# Top Earners in Movie Industry

## Table of Contents

<ul>
    <li><a href="#intro">Introduction</a></li>
    <li><a href="#eda">Exploratory Data Analysis</a></li>
    <li><a href="#conclusion">Conclusion</a></li>
</ul>

<a id="#intro"></a>
## Introduction

> This analysis project is to be done using the imdb movie data. When the analysis is completed, you should be able to find the top 5 highest grossing directors, the top 5 highest grossing movie genres of all time, comparing the revenue of the highest grossing movies and which companies released the most movies. 

> There are 10 columns that will not be needed for the analysis. Use pandas to drop these columns. HINT: Only the columns pertaining to revenue will be needed.

> To get you started, I've already placed the needed code for getting the packages and datafile that you will be using for the project. 

In [None]:
!pip install numpy
!pip install pandas
import csv
import pandas as pd
import numpy as np

%matplotlib inline
import matplotlib.pyplot as plt

In [37]:
#Creating Function to open and read CSV data
def open_csv(filename, d = ','):
    #define an empty list to store data
    data = []
    
    with open(filename, encoding = 'utf-8') as mData:
        #csv reader method to create a python list
        info = csv.reader(mData, delimiter = d)
        
        # Loop over info and append to data list
        for row in info:
            data.append(row)
    return data

csv_data = open_csv('../imdb-movies/files/imdb-movies.csv')

print(csv_data[1:2])

[['135397', 'tt0369610', '32.985763', '150000000', '1513528810', 'Jurassic World', "Chris Pratt|Bryce Dallas Howard|Irrfan Khan|Vincent D'Onofrio|Nick Robinson", 'http://www.jurassicworld.com/', 'Colin Trevorrow', 'The park is open.', 'monster|dna|tyrannosaurus rex|velociraptor|island', 'Twenty-two years after the events of Jurassic Park, Isla Nublar now features a fully functioning dinosaur theme park, Jurassic World, as originally envisioned by John Hammond.', '124', 'Action|Adventure|Science Fiction|Thriller', 'Universal Studios|Amblin Entertainment|Legendary Pictures|Fuji Television Network|Dentsu', '6/9/2015', '5562', '6.5', '2015', '137999939.3', '1392445893']]


In [41]:
# pandas read csv
movies = pd.read_csv('../imdb-movies/files/imdb-movies.csv', sep=',')
movies.head(1)

Unnamed: 0,id,imdb_id,popularity,budget,revenue,original_title,cast,homepage,director,tagline,...,overview,runtime,genres,production_companies,release_date,vote_count,vote_average,release_year,budget_adj,revenue_adj
0,135397,tt0369610,32.985763,150000000,1513528810,Jurassic World,Chris Pratt|Bryce Dallas Howard|Irrfan Khan|Vi...,http://www.jurassicworld.com/,Colin Trevorrow,The park is open.,...,Twenty-two years after the events of Jurassic ...,124,Action|Adventure|Science Fiction|Thriller,Universal Studios|Amblin Entertainment|Legenda...,6/9/2015,5562,6.5,2015,137999939.3,1392446000.0


### Drop columns without neccesary information and remove all records with no financial information -- Pay close attention to things that don't tell you anything regarding financial data

In [45]:
movies[['original_title','budget','budget_adj','revenue','revenue_adj']]

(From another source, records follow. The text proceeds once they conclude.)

theorem State.engineFail_chg : ∀ s a1, Chg 206481399994 s (State.engineFail s a1) := by
  intro s a1
  unfold State.engineFail
  try dsimp only
  refine Chg.ite ?_ ?_
  · refine Chg.step (State.serviceEnd_chg ..) ?_ (by decide)
    refine Chg.ite ?_ ?_
    · refine Chg.step (State.activationStop_chg ..) ?_ (by decide)
      refine Chg.step (State.rasReport_chg ..) ?_ (by decide)
      refine Chg.step (State.sustainSet_chg ..) ?_ (by decide)
      split
      · refine Chg.ite ?_ ?_
        · refine Chg.step (State.setEngine_chg ..) ?_ (by decide)
          exact Chg.refl _ _
        · refine Chg.step (State.setEngine_chg ..) ?_ (by decide)
          refine Chg.step (State.setEngine_chg ..) ?_ (by decide)
          refine Chg.step (State.setEngine_chg ..) ?_ (by decide)
          exact Chg.refl _ _
      · split
        · refine Chg.step (State.setEngine_chg ..) ?_ (by decide)
          refine Chg.step (State.setEngine_chg ..) ?_ (by decide)
          exact Chg.refl _ _
        · refine Chg.step (State.setEngine_chg ..) ?_ (by decide)
          exact Chg.refl _ _
    · refine Chg.step (State.rasReport_chg ..) ?_ (by decide)
      refine Chg.step (State.sustainSet_chg ..) ?_ (by decide)
      split
      · refine Chg.ite ?_ ?_
        · refine Chg.step (State.setEngine_chg ..) ?_ (by decide)
          exact Chg.refl _ _
        · refine Chg.step (State.setEngine_chg ..) ?_ (by decide)
          refine Chg.step (State.setEngine_chg ..) ?_ (by decide)
          refine Chg.step (State.setEngine_chg ..) ?_ (by decide)
          exact Chg.refl _ _
      · split
        · refine Chg.step (State.setEngine_chg ..) ?_ (by decide)
          refine Chg.step (State.setEngine_chg ..) ?_ (by decide)
          exact Chg.refl _ _
        · refine Chg.step (State.setEngine_chg ..) ?_ (by decide)
          exact Chg.refl _ _
  · refine Chg.ite ?_ ?_
    · refine Chg.step (State.activationStop_chg ..) ?_ (by decide)
      refine Chg.step (State.rasReport_chg ..) ?_ (by decide)
      refine Chg.step (State.sustainSet_chg ..) ?_ (by decide)
      split
      · refine Chg.ite ?_ ?_
        · refine Chg.step (State.setEngine_chg ..) ?_ (by decide)
          exact Chg.refl _ _
        · refine Chg.step (State.setEngine_chg ..) ?_ (by decide)
          refine Chg.step (State.setEngine_chg ..) ?_ (by decide)
          refine Chg.step (State.setEngine_chg ..) ?_ (by decide)
          exact Chg.refl _ _
      · split
        · refine Chg.step (State.setEngine_chg ..) ?_ (by decide)
          refine Chg.step (State.setEngine_chg ..) ?_ (by decide)
          exact Chg.refl _ _
        · refine Chg.step (State.setEngine_chg ..) ?_ (by decide)
          exact Chg.refl _ _
    · refine Chg.step (State.rasReport_chg ..) ?_ (by decide)
      refine Chg.step (State.sustainSet_chg ..) ?_ (by decide)
      split
      · refine Chg.ite ?_ ?_
        · refine Chg.step (State.setEngine_chg ..) ?_ (by decide)
          exact Chg.refl _ _
        · refine Chg.step (State.setEngine_chg ..) ?_ (by decide)
          refine Chg.step (State.setEngine_chg ..) ?_ (by decide)
          refine Chg.step (State.setEngine_chg ..) ?_ (by decide)
          exact Chg.refl _ _
      · split
        · refine Chg.step (State.setEngine_chg ..) ?_ (by decide)
          refine Chg.step (State.setEngine_chg ..) ?_ (by decide)
          exact Chg.refl _ _
        · refine Chg.step (State.setEngine_chg ..) ?_ (by decide)
          exact Chg.refl _ _

end Sys2Proof.Machine
end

Unnamed: 0,original_title,budget,budget_adj,revenue,revenue_adj
0,Jurassic World,150000000,1.379999e+08,1513528810,1.392446e+09
1,Mad Max: Fury Road,150000000,1.379999e+08,378436354,3.481613e+08
2,Insurgent,110000000,1.012000e+08,295238201,2.716190e+08
3,Star Wars: The Force Awakens,200000000,1.839999e+08,2068178225,1.902723e+09
4,Furious 7,190000000,1.747999e+08,1506249360,1.385749e+09
...,...,...,...,...,...
10861,The Endless Summer,0,0.000000e+00,0,0.000000e+00
10862,Grand Prix,0,0.000000e+00,0,0.000000e+00
10863,Beregis Avtomobilya,0,0.000000e+00,0,0.000000e+00
10864,"What's Up, Tiger Lily?",0,0.000000e+00,0,0.000000e+00


### Data Cleaning

In [9]:
# Delete all records with null, or empty values



#### Here's a helpful hint from my own analysis when I ran this the first time. This may help shed light on what your data set should look like.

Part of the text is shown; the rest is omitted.